Figure 2. Effect of Sophora extract on the output of urine and faeces, and on indinavir excreted via urine and faeces.

(A) Urine output, (B) Faeces output, (C) Indinavir excreted in urine, (D) Indinair excreted in faeces. The urine and faeces were collected from 8 p.m. on day 6 (after the second daily treatment) to 8 p.m. on day 7 (before the second daily treatment). Values are expressed as mean ± S.E.M. (n = 8–9).

Figure 3. Effect of Sophora extract on the intestinal and hepatic mRNA levels encoding CYP3A1, CYP3A2, mdr1a and mdr1b.

(A) CYP3A1, (B) CYP3A2, (C) mdr1a, (D) mdr1b. The mRNA contents were measured by real-time PCR and calculated as comparative levels over control using the 2^−ΔΔCT method (mean ± S.E.M., n = 7–9). Statistical significance is indicated as * P<0.05, ** P<0.01, compared to control.

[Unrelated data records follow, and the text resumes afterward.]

-- ==== Sys2Proof/Machine/Core.lean ====
section
/-! DEFINITION. The machine as the host sees it. -/

def Sys2Proof.core : Host.Core :=
  { State := Sys2Proof.Machine.State
    Fault := Sys2Proof.Machine.Fault
    Refusal := Sys2Proof.Machine.Refusal
    step := Sys2Proof.Machine.step
    reset := Sys2Proof.Machine.State.reset }
end

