/-- R126, R111, R110: 1 exactly for the triples the slot roles admit, 0 for every other triple; always OK. The
members of the tolerance and TCR cells are those of the default COLOR_TABLE (log entry 2, a DESIGN CHOICE); operands
no field holds are log entry 13. -/
def Obligations.LutMatrixResult : Prop :=
  ∀ (s : State) (sym pos cnt : Nat),
    (Admitted sym pos cnt → exec (.lutMatrix sym pos cnt) s = .next { s with
      qOut := 0x80000001#32, status := { s.status with ok := true, busy := false }, pend := none }) ∧
    (¬ Admitted sym pos cnt → exec (.lutMatrix sym pos cnt) s = .next { s with
      qOut := 0x80000000#32, status := { s.status with ok := true, busy := false }, pend := none })

/-- R114: (a) a legal triple has the role its position needs; (b), (c), (d) the symbols the inverses give are legal
at the positions of their role. The spec marks R114 as derived from R101 and R112. -/
def Obligations.MatrixAgreesWithRoles : Prop :=
  ∀ (pos cnt : Nat) (role : SlotRole), (slotRoles cnt)[pos]? = some role →
    (∀ sym : Nat, legal sym pos cnt = true →
      ((role = .firstDigit ∨ role = .digit) → (digit sym).isSome = true) ∧
      (role = .exponent → (digexp sym).isSome = true) ∧
      (role = .tolerance → (tolBp sym).isSome = true) ∧ (role = .tcr → (tcr sym).isSome = true)) ∧
    (∀ d : Nat, d ≤ 9 → ∃ sym, symOfDigit d = some sym ∧
      (role = .firstDigit → (legal sym pos cnt = true ↔ 1 ≤ d)) ∧ (role = .digit → legal sym pos cnt = true)) ∧
    (role = .exponent → ∀ x : Int, -3 ≤ x → x ≤ 9 → ∃ sym, symOfExp x = some sym ∧ legal sym pos cnt = true) ∧
    (role = .tolerance → ∀ b sym : Nat, symOfTolBp b = some sym → legal sym pos cnt = true) ∧
    (role = .tcr → ∀ p sym : Nat, symOfTcr p = some sym → legal sym pos cnt = true)

/-! ### CONSTRUCT and WITH_COLOR -/

/-- R140, R141, R142: an illegal length fails with E_COUNT whatever the symbols; else the lowest position whose symbol
is not legal fails with E_COLOR there; else R becomes the sequence, with 0 in the slots beyond it. -/
def Obligations.ConstructResult : Prop :=
  ∀ s : State,
    let len := (s.snap.seqIn.extractLsb 26 24).toNat
    let sym := fun i : Nat => s.snap.seqIn.extractLsb' (4 * i) 4
    (len ∉ [1, 3, 4, 5, 6] → exec .construct s = .next { s with
      status := { s.status with eCount := true, errPos := 0, ok := false, busy := false }, pend := none }) ∧
    (len ∈ [1, 3, 4, 5, 6] → ∀ i, i < len → legal (sym i).toNat i len = false →
      (∀ j, j < i → legal (sym j).toNat j len = true) →
      exec .construct s = .next { s with
        status := { s.status with eColor := true, errPos := BitVec.ofNat 3 i, ok := false, busy := false }
        pend := none }) ∧
    (len ∈ [1, 3, 4, 5, 6] → (∀ i, i < len → legal (sym i).toNat i len = true) →
      exec .construct s = .next { s with
        resistor :=
          { valid := true, count := BitVec.ofNat 3 len
            bands := Vector.ofFn (fun i : Fin 6 => if i.val < len then sym i.val else 0) }
        status := { s.status with ok := true, busy := false }, pend := none })
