-- ==== Sys2Proof/Laws/State.lean ====
section
/-! SUPPORT. One lemma per field per update of the state and of STATUS, so that no later proof unfolds a record
update. -/

namespace Sys2Proof.Machine

section StateUpdates

variable (s : State)

@[simp] theorem State.succeed_operands (e : Effects) : (s.succeed e).operands = s.operands := rfl
@[simp] theorem State.succeed_resistor (e : Effects) : (s.succeed e).resistor = e.resistor.getD s.resistor := rfl
@[simp] theorem State.succeed_normOut (e : Effects) : (s.succeed e).normOut = e.normOut.getD s.normOut := rfl
@[simp] theorem State.succeed_qOut (e : Effects) : (s.succeed e).qOut = e.qOut.getD s.qOut := rfl
@[simp] theorem State.succeed_status (e : Effects) : (s.succeed e).status = s.status.succeeded := rfl
@[simp] theorem State.succeed_pend (e : Effects) : (s.succeed e).pend = none := rfl
@[simp] theorem State.succeed_host (e : Effects) : (s.succeed e).host = s.host := rfl
@[simp] theorem State.succeed_cycle (e : Effects) : (s.succeed e).cycle = s.cycle := rfl

@[simp] theorem State.raise_operands (causes : List Cause) (pos : Nat) (e : Effects) : (s.raise causes pos e).operands = s.operands := rfl
@[simp] theorem State.raise_resistor (causes : List Cause) (pos : Nat) (e : Effects) : (s.raise causes pos e).resistor = s.resistor := rfl
@[simp] theorem State.raise_normOut (causes : List Cause) (pos : Nat) (e : Effects) : (s.raise causes pos e).normOut = e.normOut.getD s.normOut := rfl
@[simp] theorem State.raise_qOut (causes : List Cause) (pos : Nat) (e : Effects) : (s.raise causes pos e).qOut = e.qOut.getD s.qOut := rfl
@[simp] theorem State.raise_status (causes : List Cause) (pos : Nat) (e : Effects) : (s.raise causes pos e).status = s.status.failed causes pos := rfl
@[simp] theorem State.raise_pend (causes : List Cause) (pos : Nat) (e : Effects) : (s.raise causes pos e).pend = none := rfl
@[simp] theorem State.raise_host (causes : List Cause) (pos : Nat) (e : Effects) : (s.raise causes pos e).host = s.host := rfl
@[simp] theorem State.raise_cycle (causes : List Cause) (pos : Nat) (e : Effects) : (s.raise causes pos e).cycle = s.cycle := rfl

@[simp] theorem State.place_operands (w : Word) (n : Nat) : (s.place w n).operands = s.operands := rfl
@[simp] theorem State.place_resistor (w : Word) (n : Nat) : (s.place w n).resistor = s.resistor := rfl
@[simp] theorem State.place_normOut (w : Word) (n : Nat) : (s.place w n).normOut = s.normOut := rfl
@[simp] theorem State.place_qOut (w : Word) (n : Nat) : (s.place w n).qOut = s.qOut := rfl
@[simp] theorem State.place_status (w : Word) (n : Nat) : (s.place w n).status = s.status.issued := rfl
@[simp] theorem State.place_pend (w : Word) (n : Nat) : (s.place w n).pend = some ⟨w, s.operands, n⟩ := rfl
@[simp] theorem State.place_host (w : Word) (n : Nat) : (s.place w n).host = s.host := rfl
@[simp] theorem State.place_cycle (w : Word) (n : Nat) : (s.place w n).cycle = s.cycle := rfl

@[simp] theorem State.dropWrite_operands : (s.dropWrite).operands = s.operands := rfl
@[simp] theorem State.dropWrite_resistor : (s.dropWrite).resistor = s.resistor := rfl
@[simp] theorem State.dropWrite_normOut : (s.dropWrite).normOut = s.normOut := rfl
@[simp] theorem State.dropWrite_qOut : (s.dropWrite).qOut = s.qOut := rfl
@[simp] theorem State.dropWrite_status : (s.dropWrite).status = s.status.writeDropped := rfl
@[simp] theorem State.dropWrite_pend : (s.dropWrite).pend = s.pend := rfl
@[simp] theorem State.dropWrite_host : (s.dropWrite).host = s.host := rfl
@[simp] theorem State.dropWrite_cycle : (s.dropWrite).cycle = s.cycle := rfl

@[simp] theorem State.withProgram_operands (p : List HostStep) : (s.withProgram p).operands = s.operands := rfl
@[simp] theorem State.withProgram_resistor (p : List HostStep) : (s.withProgram p).resistor = s.resistor := rfl
@[simp] theorem State.withProgram_normOut (p : List HostStep) : (s.withProgram p).normOut = s.normOut := rfl
@[simp] theorem State.withProgram_qOut (p : List HostStep) : (s.withProgram p).qOut = s.qOut := rfl
@[simp] theorem State.withProgram_status (p : List HostStep) : (s.withProgram p).status = s.status := rfl
@[simp] theorem State.withProgram_pend (p : List HostStep) : (s.withProgram p).pend = s.pend := rfl
@[simp] theorem State.withProgram_host (p : List HostStep) : (s.withProgram p).host = ⟨p, s.host.rdata, s.host.recorded⟩ := rfl
@[simp] theorem State.withProgram_cycle (p : List HostStep) : (s.withProgram p).cycle = s.cycle := rfl

end StateUpdates

section StatusUpdates

variable (st : Status)

@[simp] theorem Status.succeeded_busy : (st.succeeded).busy = false := rfl
@[simp] theorem Status.succeeded_ok : (st.succeeded).ok = true := rfl
@[simp] theorem Status.succeeded_eCmd : (st.succeeded).eCmd = st.eCmd := rfl
@[simp] theorem Status.succeeded_eCount : (st.succeeded).eCount = st.eCount := rfl
@[simp] theorem Status.succeeded_eColor : (st.succeeded).eColor = st.eColor := rfl
@[simp] theorem Status.succeeded_eTol : (st.succeeded).eTol = st.eTol := rfl
@[simp] theorem Status.succeeded_eTcr : (st.succeeded).eTcr = st.eTcr := rfl
@[simp] theorem Status.succeeded_eNotrep : (st.succeeded).eNotrep = st.eNotrep := rfl
@[simp] theorem Status.succeeded_eMisstol : (st.succeeded).eMisstol = st.eMisstol := rfl
@[simp] theorem Status.succeeded_eNolayout : (st.succeeded).eNolayout = st.eNolayout := rfl
@[simp] theorem Status.succeeded_eBounds : (st.succeeded).eBounds = st.eBounds := rfl
@[simp] theorem Status.succeeded_eNores : (st.succeeded).eNores = st.eNores := rfl
@[simp] theorem Status.succeeded_eUndef : (st.succeeded).eUndef = st.eUndef := rfl
@[simp] theorem Status.succeeded_eBusywr : (st.succeeded).eBusywr = st.eBusywr := rfl
@[simp] theorem Status.succeeded_errPos : (st.succeeded).errPos = st.errPos := rfl

@[simp] theorem Status.writeDropped_busy : (st.writeDropped).busy = st.busy := rfl
@[simp] theorem Status.writeDropped_ok : (st.writeDropped).ok = st.ok := rfl
@[simp] theorem Status.writeDropped_eCmd : (st.writeDropped).eCmd = st.eCmd := rfl
@[simp] theorem Status.writeDropped_eCount : (st.writeDropped).eCount = st.eCount := rfl
@[simp] theorem Status.writeDropped_eColor : (st.writeDropped).eColor = st.eColor := rfl
@[simp] theorem Status.writeDropped_eTol : (st.writeDropped).eTol = st.eTol := rfl
@[simp] theorem Status.writeDropped_eTcr : (st.writeDropped).eTcr = st.eTcr := rfl
@[simp] theorem Status.writeDropped_eNotrep : (st.writeDropped).eNotrep = st.eNotrep := rfl
@[simp] theorem Status.writeDropped_eMisstol : (st.writeDropped).eMisstol = st.eMisstol := rfl
@[simp] theorem Status.writeDropped_eNolayout : (st.writeDropped).eNolayout = st.eNolayout := rfl
@[simp] theorem Status.writeDropped_eBounds : (st.writeDropped).eBounds = st.eBounds := rfl
@[simp] theorem Status.writeDropped_eNores : (st.writeDropped).eNores = st.eNores := rfl
@[simp] theorem Status.writeDropped_eUndef : (st.writeDropped).eUndef = st.eUndef := rfl
@[simp] theorem Status.writeDropped_eBusywr : (st.writeDropped).eBusywr = true := rfl
@[simp] theorem Status.writeDropped_errPos : (st.writeDropped).errPos = st.errPos := rfl

@[simp] theorem Status.written_busy (v : BitVec 32) : (st.written v).busy = st.busy := rfl
@[simp] theorem Status.written_ok (v : BitVec 32) : (st.written v).ok = st.ok := rfl
@[simp] theorem Status.written_eCmd (v : BitVec 32) : (st.written v).eCmd = st.eCmd := rfl
@[simp] theorem Status.written_eCount (v : BitVec 32) : (st.written v).eCount = st.eCount := rfl
@[simp] theorem Status.written_eColor (v : BitVec 32) : (st.written v).eColor = st.eColor := rfl
@[simp] theorem Status.written_eTol (v : BitVec 32) : (st.written v).eTol = st.eTol := rfl
@[simp] theorem Status.written_eTcr (v : BitVec 32) : (st.written v).eTcr = st.eTcr := rfl
@[simp] theorem Status.written_eNotrep (v : BitVec 32) : (st.written v).eNotrep = st.eNotrep := rfl
@[simp] theorem Status.written_eMisstol (v : BitVec 32) : (st.written v).eMisstol = st.eMisstol := rfl
@[simp] theorem Status.written_eNolayout (v : BitVec 32) : (st.written v).eNolayout = st.eNolayout := rfl
@[simp] theorem Status.written_eBounds (v : BitVec 32) : (st.written v).eBounds = st.eBounds := rfl
@[simp] theorem Status.written_eNores (v : BitVec 32) : (st.written v).eNores = st.eNores := rfl
@[simp] theorem Status.written_eUndef (v : BitVec 32) : (st.written v).eUndef = st.eUndef := rfl
@[simp] theorem Status.written_eBusywr (v : BitVec 32) : (st.written v).eBusywr = (st.eBusywr && !v.getLsbD 13) := rfl
@[simp] theorem Status.written_errPos (v : BitVec 32) : (st.written v).errPos = st.errPos := rfl

@[simp] theorem Status.issued_busy : (st.issued).busy = true := rfl
@[simp] theorem Status.issued_ok : (st.issued).ok = false := rfl
@[simp] theorem Status.issued_eCmd : (st.issued).eCmd = false := rfl
@[simp] theorem Status.issued_eCount : (st.issued).eCount = false := rfl
@[simp] theorem Status.issued_eColor : (st.issued).eColor = false := rfl
@[simp] theorem Status.issued_eTol : (st.issued).eTol = false := rfl
@[simp] theorem Status.issued_eTcr : (st.issued).eTcr = false := rfl
@[simp] theorem Status.issued_eNotrep : (st.issued).eNotrep = false := rfl
@[simp] theorem Status.issued_eMisstol : (st.issued).eMisstol = false := rfl
@[simp] theorem Status.issued_eNolayout : (st.issued).eNolayout = false := rfl
@[simp] theorem Status.issued_eBounds : (st.issued).eBounds = false := rfl
@[simp] theorem Status.issued_eNores : (st.issued).eNores = false := rfl
@[simp] theorem Status.issued_eUndef : (st.issued).eUndef = false := rfl
@[simp] theorem Status.issued_eBusywr : (st.issued).eBusywr = st.eBusywr := rfl
@[simp] theorem Status.issued_errPos : (st.issued).errPos = 0 := rfl

@[simp] theorem Status.setFlags_busy (causes : List Cause) : (st.setFlags causes).busy = st.busy := rfl
@[simp] theorem Status.setFlags_ok (causes : List Cause) : (st.setFlags causes).ok = st.ok := rfl
@[simp] theorem Status.setFlags_eCmd (causes : List Cause) : (st.setFlags causes).eCmd = (st.eCmd || causes.contains .eCmd) := rfl
@[simp] theorem Status.setFlags_eCount (causes : List Cause) : (st.setFlags causes).eCount = (st.eCount || causes.contains .eCount) := rfl
@[simp] theorem Status.setFlags_eColor (causes : List Cause) : (st.setFlags causes).eColor = (st.eColor || causes.contains .eColor) := rfl
@[simp] theorem Status.setFlags_eTol (causes : List Cause) : (st.setFlags causes).eTol = (st.eTol || causes.contains .eTol) := rfl
@[simp] theorem Status.setFlags_eTcr (causes : List Cause) : (st.setFlags causes).eTcr = (st.eTcr || causes.contains .eTcr) := rfl
@[simp] theorem Status.setFlags_eNotrep (causes : List Cause) : (st.setFlags causes).eNotrep = (st.eNotrep || causes.contains .eNotrep) := rfl
@[simp] theorem Status.setFlags_eMisstol (causes : List Cause) : (st.setFlags causes).eMisstol = (st.eMisstol || causes.contains .eMisstol) := rfl
@[simp] theorem Status.setFlags_eNolayout (causes : List Cause) : (st.setFlags causes).eNolayout = (st.eNolayout || causes.contains .eNolayout) := rfl
@[simp] theorem Status.setFlags_eBounds (causes : List Cause) : (st.setFlags causes).eBounds = (st.eBounds || causes.contains .eBounds) := rfl
@[simp] theorem Status.setFlags_eNores (causes : List Cause) : (st.setFlags causes).eNores = (st.eNores || causes.contains .eNores) := rfl
@[simp] theorem Status.setFlags_eUndef (causes : List Cause) : (st.setFlags causes).eUndef = (st.eUndef || causes.contains .eUndef) := rfl
@[simp] theorem Status.setFlags_eBusywr (causes : List Cause) : (st.setFlags causes).eBusywr = (st.eBusywr || causes.contains .eBusywr) := rfl
@[simp] theorem Status.setFlags_errPos (causes : List Cause) : (st.setFlags causes).errPos = st.errPos := rfl

@[simp] theorem Status.failed_busy (causes : List Cause) (pos : Nat) : (st.failed causes pos).busy = false := rfl
@[simp] theorem Status.failed_ok (causes : List Cause) (pos : Nat) : (st.failed causes pos).ok = false := rfl
@[simp] theorem Status.failed_eCmd (causes : List Cause) (pos : Nat) : (st.failed causes pos).eCmd = (st.eCmd || causes.contains .eCmd) := rfl
@[simp] theorem Status.failed_eCount (causes : List Cause) (pos : Nat) : (st.failed causes pos).eCount = (st.eCount || causes.contains .eCount) := rfl
@[simp] theorem Status.failed_eColor (causes : List Cause) (pos : Nat) : (st.failed causes pos).eColor = (st.eColor || causes.contains .eColor) := rfl
@[simp] theorem Status.failed_eTol (causes : List Cause) (pos : Nat) : (st.failed causes pos).eTol = (st.eTol || causes.contains .eTol) := rfl
@[simp] theorem Status.failed_eTcr (causes : List Cause) (pos : Nat) : (st.failed causes pos).eTcr = (st.eTcr || causes.contains .eTcr) := rfl
@[simp] theorem Status.failed_eNotrep (causes : List Cause) (pos : Nat) : (st.failed causes pos).eNotrep = (st.eNotrep || causes.contains .eNotrep) := rfl
@[simp] theorem Status.failed_eMisstol (causes : List Cause) (pos : Nat) : (st.failed causes pos).eMisstol = (st.eMisstol || causes.contains .eMisstol) := rfl
@[simp] theorem Status.failed_eNolayout (causes : List Cause) (pos : Nat) : (st.failed causes pos).eNolayout = (st.eNolayout || causes.contains .eNolayout) := rfl
@[simp] theorem Status.failed_eBounds (causes : List Cause) (pos : Nat) : (st.failed causes pos).eBounds = (st.eBounds || causes.contains .eBounds) := rfl
@[simp] theorem Status.failed_eNores (causes : List Cause) (pos : Nat) : (st.failed causes pos).eNores = (st.eNores || causes.contains .eNores) := rfl
@[simp] theorem Status.failed_eUndef (causes : List Cause) (pos : Nat) : (st.failed causes pos).eUndef = (st.eUndef || causes.contains .eUndef) := rfl
@[simp] theorem Status.failed_eBusywr (causes : List Cause) (pos : Nat) : (st.failed causes pos).eBusywr = (st.eBusywr || causes.contains .eBusywr) := rfl
@[simp] theorem Status.failed_errPos (causes : List Cause) (pos : Nat) : (st.failed causes pos).errPos = BitVec.ofNat 3 pos := rfl

/-- The flag of a cause after a failing commit. -/
@[simp] theorem Status.failed_flag (causes : List Cause) (pos : Nat) (c : Cause) :
    (st.failed causes pos).flag c = (st.flag c || causes.contains c) := by cases c <;> rfl

/-- A succeeding commit leaves every flag. -/
@[simp] theorem Status.succeeded_flag (c : Cause) : st.succeeded.flag c = st.flag c := by cases c <;> rfl

end StatusUpdates

section HostUpdates

variable (s : State) (c : BusCycle)

@[simp] theorem hostEdge_host : (hostEdge c s).host = s.host.advance (portRdata c s) := rfl
@[simp] theorem hostEdge_cycle : (hostEdge c s).cycle = s.cycle + 1 := rfl
@[simp] theorem hostEdge_operands : (hostEdge c s).operands = (portWrite c s).operands := rfl
@[simp] theorem hostEdge_resistor : (hostEdge c s).resistor = (portWrite c s).resistor := rfl
@[simp] theorem hostEdge_normOut : (hostEdge c s).normOut = (portWrite c s).normOut := rfl
@[simp] theorem hostEdge_qOut : (hostEdge c s).qOut = (portWrite c s).qOut := rfl
@[simp] theorem hostEdge_status : (hostEdge c s).status = (portWrite c s).status := rfl
@[simp] theorem hostEdge_pend : (hostEdge c s).pend = (portWrite c s).pend := rfl

@[simp] theorem resetEdge_host : (resetEdge c s).host = s.host.advance (resetRdata c s) := rfl
@[simp] theorem resetEdge_cycle : (resetEdge c s).cycle = s.cycle + 1 := rfl
@[simp] theorem resetEdge_operands : (resetEdge c s).operands = Operands.reset := rfl
@[simp] theorem resetEdge_resistor : (resetEdge c s).resistor = Resistor.empty := rfl
@[simp] theorem resetEdge_normOut : (resetEdge c s).normOut = 0 := rfl
@[simp] theorem resetEdge_qOut : (resetEdge c s).qOut = 0 := rfl
@[simp] theorem resetEdge_status : (resetEdge c s).status = Status.reset := rfl
@[simp] theorem resetEdge_pend : (resetEdge c s).pend = none := rfl

end HostUpdates

end Sys2Proof.Machine
end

Figure 4. Effect of Sophora extract on the expression of intestinal and hepatic CYP3A1 and CYP3A2.

(A) Statistical data analysis of Western blotting results, (B) image of Western blotting results. CYP3A1 and CYP3A2 levels were measured respectively using the specific anti-rat CYP3A1 and CYP3A2 antibodies. ERp29 was used as control for the normalization of CYP3A density. Bars represent mean ± S.E.M. of fold relative to the values in the control group (n = 7–8). No significant difference in the expression of either intestinal or hepatic CYP3A was observed.

Figure 5. Effect of Sophora extract on the expression of intestinal and hepatic P-gp.

(A) Statistical data analysis of Western blotting results, (B) image of Western blotting results. P-gp levels were measured using the anti-rat C219 antibody as described under Materials and Methods . ERp29 was used as control for the normalization of P-gp density. Bars represent mean ± S.E.M. of fold relative to the values in control group (n = 7–8). Statistical significance is indicated as * P<0.05, *** P<0.001, compared to control.

Figure 6. Effect of Sophora extract on the CYP3A activity in liver.

The CYP3A activity was measured using a luminescent assay (P450-Glo). Bars represent mean ± S.E.M. of fold relative to the values in the control group (n = 9). Statistical significance is indicated as * P<0.05, compared to control.